## Goal of the exercise
The expected answer is the set of lines in the data below between the line holding "decode stage of" and the line holding "93 (R140) -/", inclusive, written out exactly.
▬▬▬▬▬▬
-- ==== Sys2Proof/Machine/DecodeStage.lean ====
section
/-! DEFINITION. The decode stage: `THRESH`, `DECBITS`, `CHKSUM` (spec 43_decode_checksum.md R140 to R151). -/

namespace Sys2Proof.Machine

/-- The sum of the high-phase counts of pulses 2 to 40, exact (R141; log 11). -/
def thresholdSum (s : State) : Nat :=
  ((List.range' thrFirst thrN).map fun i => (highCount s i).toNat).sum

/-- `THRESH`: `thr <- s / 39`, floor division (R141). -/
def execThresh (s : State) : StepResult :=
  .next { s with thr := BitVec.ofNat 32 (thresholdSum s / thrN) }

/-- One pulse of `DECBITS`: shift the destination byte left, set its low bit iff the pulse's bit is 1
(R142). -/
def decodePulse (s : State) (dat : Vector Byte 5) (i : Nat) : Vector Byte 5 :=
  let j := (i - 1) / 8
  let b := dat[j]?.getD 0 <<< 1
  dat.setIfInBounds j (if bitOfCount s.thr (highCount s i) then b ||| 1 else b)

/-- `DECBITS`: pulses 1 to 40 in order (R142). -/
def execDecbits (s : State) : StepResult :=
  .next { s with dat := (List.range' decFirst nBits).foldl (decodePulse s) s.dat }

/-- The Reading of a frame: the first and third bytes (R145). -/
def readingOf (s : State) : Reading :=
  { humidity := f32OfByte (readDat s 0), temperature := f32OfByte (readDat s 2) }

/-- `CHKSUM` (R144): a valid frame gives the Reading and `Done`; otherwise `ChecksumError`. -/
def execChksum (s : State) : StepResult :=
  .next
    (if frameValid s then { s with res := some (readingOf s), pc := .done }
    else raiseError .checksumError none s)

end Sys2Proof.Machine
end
▬▬▬▬▬▬
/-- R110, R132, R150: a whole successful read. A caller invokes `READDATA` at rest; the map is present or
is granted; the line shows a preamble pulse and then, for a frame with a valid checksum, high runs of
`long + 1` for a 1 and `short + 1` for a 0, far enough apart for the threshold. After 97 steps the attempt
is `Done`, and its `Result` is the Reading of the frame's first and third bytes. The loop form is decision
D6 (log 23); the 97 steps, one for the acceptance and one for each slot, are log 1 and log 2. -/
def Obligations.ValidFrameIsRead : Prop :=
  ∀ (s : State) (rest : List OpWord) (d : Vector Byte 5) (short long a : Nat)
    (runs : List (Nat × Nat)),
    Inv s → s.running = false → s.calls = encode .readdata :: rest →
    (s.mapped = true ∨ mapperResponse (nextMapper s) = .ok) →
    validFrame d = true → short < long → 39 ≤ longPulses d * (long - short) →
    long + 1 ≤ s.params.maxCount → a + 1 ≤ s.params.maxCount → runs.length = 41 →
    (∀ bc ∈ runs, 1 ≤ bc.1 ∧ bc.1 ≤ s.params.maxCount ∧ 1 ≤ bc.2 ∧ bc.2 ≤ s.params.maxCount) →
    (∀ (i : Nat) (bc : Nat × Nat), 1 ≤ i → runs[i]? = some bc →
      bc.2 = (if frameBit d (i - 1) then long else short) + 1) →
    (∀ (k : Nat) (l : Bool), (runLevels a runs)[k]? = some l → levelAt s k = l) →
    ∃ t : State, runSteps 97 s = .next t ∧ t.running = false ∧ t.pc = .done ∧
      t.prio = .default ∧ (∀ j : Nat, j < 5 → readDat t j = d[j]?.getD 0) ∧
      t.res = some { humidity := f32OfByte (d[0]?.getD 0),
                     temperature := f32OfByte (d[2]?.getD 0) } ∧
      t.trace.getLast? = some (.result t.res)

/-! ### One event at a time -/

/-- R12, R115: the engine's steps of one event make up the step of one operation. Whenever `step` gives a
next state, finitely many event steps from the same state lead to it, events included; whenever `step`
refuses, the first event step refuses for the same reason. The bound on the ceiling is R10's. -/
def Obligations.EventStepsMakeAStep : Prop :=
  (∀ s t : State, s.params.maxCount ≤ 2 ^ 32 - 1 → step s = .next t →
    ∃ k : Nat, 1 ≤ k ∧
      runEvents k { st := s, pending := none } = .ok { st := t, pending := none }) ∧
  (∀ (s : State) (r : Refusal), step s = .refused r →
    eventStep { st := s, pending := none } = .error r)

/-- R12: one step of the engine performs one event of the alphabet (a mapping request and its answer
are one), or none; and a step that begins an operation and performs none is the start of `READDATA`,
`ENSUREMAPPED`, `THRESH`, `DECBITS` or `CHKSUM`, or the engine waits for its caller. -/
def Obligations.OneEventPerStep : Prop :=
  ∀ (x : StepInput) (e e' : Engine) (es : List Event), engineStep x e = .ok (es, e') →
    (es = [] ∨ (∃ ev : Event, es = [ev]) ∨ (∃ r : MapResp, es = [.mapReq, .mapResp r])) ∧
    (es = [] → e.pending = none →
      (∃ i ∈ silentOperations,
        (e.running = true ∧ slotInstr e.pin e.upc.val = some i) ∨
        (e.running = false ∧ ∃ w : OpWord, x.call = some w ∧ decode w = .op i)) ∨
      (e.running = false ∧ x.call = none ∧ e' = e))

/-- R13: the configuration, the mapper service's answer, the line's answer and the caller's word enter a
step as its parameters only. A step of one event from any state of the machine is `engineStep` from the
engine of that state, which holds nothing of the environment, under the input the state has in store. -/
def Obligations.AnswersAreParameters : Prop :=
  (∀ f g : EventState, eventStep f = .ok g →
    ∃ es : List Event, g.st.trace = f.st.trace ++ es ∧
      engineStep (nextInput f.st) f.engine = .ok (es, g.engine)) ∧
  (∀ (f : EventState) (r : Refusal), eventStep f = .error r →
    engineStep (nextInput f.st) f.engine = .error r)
▬▬▬▬▬▬
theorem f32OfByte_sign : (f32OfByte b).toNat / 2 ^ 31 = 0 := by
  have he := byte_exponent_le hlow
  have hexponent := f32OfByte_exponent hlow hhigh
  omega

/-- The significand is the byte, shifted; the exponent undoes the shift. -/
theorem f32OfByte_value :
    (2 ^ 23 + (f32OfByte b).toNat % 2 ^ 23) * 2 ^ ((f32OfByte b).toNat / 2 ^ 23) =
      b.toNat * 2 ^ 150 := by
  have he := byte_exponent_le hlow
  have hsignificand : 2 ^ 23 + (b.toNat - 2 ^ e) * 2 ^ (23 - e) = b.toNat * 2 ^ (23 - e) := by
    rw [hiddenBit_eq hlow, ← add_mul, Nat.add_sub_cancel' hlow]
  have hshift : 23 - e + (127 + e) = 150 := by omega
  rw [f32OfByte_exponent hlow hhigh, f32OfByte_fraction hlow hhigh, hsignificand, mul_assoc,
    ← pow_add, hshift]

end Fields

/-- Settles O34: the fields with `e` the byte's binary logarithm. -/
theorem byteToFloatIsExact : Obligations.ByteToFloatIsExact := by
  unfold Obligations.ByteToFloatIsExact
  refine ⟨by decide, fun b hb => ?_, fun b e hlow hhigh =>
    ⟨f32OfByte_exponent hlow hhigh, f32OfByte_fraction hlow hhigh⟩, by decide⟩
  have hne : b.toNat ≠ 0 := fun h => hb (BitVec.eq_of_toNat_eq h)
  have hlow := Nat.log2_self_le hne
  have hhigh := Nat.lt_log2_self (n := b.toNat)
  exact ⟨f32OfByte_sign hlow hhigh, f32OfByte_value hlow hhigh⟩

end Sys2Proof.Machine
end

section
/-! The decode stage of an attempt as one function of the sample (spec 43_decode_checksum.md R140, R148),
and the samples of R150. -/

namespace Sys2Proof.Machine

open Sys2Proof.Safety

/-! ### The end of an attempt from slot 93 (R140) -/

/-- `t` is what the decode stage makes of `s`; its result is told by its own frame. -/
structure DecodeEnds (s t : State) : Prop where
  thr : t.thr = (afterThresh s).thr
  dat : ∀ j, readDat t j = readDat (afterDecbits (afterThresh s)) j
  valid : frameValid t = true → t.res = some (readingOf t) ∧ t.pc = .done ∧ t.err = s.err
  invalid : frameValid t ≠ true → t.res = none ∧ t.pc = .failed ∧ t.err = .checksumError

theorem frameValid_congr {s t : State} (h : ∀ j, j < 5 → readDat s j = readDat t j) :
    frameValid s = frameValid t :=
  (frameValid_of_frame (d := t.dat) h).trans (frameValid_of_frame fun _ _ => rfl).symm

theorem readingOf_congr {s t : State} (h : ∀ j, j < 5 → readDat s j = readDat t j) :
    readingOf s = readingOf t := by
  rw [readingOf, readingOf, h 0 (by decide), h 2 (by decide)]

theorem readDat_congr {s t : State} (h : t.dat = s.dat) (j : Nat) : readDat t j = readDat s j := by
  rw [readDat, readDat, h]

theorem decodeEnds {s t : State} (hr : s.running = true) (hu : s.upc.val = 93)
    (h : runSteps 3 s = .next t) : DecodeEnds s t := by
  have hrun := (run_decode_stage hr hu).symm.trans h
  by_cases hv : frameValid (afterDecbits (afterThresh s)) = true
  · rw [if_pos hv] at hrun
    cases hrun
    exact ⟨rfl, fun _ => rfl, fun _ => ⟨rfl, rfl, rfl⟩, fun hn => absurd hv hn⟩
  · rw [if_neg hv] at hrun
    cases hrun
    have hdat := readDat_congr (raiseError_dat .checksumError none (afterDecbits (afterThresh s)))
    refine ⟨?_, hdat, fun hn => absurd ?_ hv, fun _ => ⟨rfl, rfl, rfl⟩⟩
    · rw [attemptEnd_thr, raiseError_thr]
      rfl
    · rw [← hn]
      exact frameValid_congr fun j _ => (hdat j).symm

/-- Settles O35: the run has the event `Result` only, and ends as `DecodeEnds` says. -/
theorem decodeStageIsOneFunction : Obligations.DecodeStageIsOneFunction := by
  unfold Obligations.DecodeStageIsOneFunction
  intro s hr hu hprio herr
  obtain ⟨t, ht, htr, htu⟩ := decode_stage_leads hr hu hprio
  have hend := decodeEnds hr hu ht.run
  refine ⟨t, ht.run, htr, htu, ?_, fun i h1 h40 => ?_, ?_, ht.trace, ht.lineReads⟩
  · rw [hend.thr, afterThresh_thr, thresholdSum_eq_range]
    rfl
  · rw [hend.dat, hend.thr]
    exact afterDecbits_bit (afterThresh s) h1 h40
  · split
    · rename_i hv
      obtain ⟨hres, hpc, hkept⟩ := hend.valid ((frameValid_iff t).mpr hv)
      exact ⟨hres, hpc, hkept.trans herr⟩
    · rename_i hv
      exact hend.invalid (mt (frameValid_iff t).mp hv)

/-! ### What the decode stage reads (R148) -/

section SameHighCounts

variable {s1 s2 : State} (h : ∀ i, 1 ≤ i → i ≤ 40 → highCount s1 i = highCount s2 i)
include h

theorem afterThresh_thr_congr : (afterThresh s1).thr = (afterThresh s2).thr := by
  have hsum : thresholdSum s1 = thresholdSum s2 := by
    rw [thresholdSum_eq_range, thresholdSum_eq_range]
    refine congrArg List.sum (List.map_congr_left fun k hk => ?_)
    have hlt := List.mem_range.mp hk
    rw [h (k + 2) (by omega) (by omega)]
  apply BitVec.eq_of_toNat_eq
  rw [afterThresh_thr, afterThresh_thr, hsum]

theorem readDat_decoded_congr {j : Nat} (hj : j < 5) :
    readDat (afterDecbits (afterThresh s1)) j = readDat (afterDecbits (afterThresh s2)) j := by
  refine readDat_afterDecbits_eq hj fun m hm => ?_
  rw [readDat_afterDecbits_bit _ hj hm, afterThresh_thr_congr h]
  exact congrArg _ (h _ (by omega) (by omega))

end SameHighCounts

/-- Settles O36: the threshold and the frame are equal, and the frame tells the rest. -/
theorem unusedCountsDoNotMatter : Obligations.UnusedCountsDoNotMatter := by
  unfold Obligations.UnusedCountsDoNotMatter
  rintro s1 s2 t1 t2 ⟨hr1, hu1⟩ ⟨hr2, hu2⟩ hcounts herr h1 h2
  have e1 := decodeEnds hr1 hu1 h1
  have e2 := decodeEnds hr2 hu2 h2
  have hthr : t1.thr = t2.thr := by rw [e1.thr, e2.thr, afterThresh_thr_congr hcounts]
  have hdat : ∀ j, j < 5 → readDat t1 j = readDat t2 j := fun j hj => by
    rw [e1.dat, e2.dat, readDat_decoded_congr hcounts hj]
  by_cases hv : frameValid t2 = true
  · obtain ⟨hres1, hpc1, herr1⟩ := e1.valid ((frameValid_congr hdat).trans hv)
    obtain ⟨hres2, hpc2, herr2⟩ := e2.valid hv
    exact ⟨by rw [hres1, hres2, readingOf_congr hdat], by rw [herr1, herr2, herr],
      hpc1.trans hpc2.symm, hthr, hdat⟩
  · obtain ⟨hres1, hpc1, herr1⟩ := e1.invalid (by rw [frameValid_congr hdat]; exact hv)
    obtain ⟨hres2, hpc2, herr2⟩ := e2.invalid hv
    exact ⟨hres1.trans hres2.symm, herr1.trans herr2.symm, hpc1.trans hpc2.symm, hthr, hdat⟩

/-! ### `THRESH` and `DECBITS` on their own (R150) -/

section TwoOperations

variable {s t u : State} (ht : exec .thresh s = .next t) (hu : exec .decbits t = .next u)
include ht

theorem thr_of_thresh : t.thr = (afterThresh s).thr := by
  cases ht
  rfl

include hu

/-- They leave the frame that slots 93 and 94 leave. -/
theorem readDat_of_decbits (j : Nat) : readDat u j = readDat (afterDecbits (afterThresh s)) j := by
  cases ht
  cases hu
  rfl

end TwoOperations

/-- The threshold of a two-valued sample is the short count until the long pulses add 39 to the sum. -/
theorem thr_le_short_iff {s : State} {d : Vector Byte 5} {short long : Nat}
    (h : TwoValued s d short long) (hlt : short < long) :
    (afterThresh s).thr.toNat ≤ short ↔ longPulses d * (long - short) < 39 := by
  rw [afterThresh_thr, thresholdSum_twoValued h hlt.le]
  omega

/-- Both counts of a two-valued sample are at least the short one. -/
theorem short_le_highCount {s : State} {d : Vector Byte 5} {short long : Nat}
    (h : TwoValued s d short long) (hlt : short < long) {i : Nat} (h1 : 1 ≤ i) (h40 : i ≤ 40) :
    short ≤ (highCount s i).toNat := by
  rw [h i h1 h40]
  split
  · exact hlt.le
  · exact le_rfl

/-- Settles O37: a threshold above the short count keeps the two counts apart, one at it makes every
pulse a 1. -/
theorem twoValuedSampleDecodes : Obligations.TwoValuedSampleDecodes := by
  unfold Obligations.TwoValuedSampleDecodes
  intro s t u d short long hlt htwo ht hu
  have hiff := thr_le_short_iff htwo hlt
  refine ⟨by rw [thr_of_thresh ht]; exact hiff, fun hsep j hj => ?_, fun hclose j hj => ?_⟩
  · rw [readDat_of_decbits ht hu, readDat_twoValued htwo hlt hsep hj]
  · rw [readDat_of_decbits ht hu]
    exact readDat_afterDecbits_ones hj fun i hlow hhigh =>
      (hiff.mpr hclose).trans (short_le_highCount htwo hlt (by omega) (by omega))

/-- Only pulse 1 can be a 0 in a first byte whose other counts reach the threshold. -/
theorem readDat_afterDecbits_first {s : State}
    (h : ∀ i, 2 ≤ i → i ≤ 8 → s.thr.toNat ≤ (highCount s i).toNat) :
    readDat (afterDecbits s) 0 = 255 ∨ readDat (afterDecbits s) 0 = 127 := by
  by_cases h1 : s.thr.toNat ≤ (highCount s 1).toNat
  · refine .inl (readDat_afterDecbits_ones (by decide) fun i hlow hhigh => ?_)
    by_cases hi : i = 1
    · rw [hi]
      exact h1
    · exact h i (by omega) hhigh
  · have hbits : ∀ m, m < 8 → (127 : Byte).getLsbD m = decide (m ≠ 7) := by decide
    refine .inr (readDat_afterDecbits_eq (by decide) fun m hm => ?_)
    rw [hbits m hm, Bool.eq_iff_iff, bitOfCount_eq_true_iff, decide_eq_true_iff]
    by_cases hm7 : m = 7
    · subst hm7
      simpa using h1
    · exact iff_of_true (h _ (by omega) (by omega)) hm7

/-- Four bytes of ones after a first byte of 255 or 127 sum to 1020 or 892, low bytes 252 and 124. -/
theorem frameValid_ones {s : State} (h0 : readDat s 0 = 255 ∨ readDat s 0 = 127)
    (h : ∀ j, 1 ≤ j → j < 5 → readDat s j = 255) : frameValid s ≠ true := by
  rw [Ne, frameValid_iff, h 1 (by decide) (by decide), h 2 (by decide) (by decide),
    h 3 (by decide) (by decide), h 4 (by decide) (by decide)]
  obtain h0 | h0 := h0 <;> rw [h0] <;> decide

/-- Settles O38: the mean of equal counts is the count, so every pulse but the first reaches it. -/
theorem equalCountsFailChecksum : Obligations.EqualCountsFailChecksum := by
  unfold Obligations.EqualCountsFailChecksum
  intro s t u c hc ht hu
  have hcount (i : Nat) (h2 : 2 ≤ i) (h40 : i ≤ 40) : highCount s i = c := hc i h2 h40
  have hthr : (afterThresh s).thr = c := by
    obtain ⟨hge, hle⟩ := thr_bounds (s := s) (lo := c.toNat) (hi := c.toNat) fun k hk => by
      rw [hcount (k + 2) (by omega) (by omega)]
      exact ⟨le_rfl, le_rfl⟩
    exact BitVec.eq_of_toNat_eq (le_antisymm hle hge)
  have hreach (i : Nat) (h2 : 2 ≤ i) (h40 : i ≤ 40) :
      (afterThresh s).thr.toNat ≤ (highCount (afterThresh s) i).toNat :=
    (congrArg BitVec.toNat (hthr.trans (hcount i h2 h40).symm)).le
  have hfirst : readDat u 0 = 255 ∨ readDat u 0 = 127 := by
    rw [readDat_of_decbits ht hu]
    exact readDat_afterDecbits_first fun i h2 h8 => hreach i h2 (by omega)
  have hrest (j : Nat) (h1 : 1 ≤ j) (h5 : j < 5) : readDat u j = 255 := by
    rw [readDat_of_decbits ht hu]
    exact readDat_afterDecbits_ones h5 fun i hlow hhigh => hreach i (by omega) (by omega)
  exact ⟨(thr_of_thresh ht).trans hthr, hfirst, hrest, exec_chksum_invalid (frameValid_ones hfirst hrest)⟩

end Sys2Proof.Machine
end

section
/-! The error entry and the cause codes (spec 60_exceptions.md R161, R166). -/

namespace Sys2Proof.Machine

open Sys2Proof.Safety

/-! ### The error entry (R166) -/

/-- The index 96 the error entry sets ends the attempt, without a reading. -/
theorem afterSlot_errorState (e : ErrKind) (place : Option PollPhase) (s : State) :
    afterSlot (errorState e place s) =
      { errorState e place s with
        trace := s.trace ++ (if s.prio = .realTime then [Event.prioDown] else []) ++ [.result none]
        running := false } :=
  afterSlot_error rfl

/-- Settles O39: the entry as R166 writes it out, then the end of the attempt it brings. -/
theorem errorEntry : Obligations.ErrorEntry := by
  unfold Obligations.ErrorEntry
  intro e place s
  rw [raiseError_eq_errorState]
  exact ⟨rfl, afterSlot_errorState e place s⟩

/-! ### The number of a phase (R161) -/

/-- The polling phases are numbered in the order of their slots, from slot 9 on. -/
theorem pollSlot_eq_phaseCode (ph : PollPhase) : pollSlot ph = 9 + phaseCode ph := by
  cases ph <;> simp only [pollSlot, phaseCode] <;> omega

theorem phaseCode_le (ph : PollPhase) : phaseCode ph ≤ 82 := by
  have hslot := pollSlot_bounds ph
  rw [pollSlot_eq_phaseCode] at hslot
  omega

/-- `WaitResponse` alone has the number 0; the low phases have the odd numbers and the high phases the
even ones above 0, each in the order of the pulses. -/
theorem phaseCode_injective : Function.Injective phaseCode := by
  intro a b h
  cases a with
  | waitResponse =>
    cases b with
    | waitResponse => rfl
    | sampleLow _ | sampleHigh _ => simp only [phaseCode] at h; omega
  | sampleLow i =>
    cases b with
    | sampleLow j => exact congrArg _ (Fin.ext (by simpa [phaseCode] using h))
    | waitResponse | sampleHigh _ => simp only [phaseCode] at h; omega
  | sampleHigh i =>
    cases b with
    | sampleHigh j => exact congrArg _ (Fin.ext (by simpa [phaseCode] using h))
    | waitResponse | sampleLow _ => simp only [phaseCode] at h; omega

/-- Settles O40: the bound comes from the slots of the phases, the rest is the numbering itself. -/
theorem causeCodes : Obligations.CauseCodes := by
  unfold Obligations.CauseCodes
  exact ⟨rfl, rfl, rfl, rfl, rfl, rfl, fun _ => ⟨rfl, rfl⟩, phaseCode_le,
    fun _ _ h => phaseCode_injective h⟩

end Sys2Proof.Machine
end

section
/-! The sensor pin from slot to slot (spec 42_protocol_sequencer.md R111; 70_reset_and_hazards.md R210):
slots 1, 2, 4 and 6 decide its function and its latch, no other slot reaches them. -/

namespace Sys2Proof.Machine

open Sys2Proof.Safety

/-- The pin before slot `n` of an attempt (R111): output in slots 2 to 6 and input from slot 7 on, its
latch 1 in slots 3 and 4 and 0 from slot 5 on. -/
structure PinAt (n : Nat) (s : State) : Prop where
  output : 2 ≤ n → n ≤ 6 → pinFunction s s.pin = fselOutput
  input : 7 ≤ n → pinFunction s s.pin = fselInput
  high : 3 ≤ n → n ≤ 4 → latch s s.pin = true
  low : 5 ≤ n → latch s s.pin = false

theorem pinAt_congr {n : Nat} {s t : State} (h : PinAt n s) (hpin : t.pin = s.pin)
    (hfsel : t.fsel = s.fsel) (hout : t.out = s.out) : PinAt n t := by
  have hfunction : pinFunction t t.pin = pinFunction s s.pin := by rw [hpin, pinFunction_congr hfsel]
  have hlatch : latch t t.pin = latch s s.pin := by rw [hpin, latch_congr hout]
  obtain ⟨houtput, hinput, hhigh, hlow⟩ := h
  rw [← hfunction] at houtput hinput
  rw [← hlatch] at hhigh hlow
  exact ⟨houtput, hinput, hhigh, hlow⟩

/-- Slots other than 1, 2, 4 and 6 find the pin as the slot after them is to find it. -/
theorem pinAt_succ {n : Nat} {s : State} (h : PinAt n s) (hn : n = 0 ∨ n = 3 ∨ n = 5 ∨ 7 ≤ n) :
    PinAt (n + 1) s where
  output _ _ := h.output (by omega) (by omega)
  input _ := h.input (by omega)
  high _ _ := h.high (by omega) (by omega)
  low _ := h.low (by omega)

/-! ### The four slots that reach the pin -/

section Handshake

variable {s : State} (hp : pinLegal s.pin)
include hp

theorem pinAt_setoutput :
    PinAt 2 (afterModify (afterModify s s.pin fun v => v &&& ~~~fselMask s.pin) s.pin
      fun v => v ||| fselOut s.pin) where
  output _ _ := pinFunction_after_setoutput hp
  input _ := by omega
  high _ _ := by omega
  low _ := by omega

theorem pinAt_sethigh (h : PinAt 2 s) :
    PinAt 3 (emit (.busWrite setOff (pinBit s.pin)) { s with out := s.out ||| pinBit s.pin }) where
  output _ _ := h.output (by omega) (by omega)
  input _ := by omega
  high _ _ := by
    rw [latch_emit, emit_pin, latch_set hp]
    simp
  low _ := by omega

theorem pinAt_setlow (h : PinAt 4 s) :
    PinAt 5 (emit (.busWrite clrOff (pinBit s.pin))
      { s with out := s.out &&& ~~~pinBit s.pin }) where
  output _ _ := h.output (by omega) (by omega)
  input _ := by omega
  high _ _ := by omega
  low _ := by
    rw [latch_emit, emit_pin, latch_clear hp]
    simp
▬▬▬▬▬▬
## Exercise answer
/-! The decode stage of an attempt as one function of the sample (spec 43_decode_checksum.md R140, R148),
and the samples of R150. -/

namespace Sys2Proof.Machine

open Sys2Proof.Safety

/-! ### The end of an attempt from slot 93 (R140) -/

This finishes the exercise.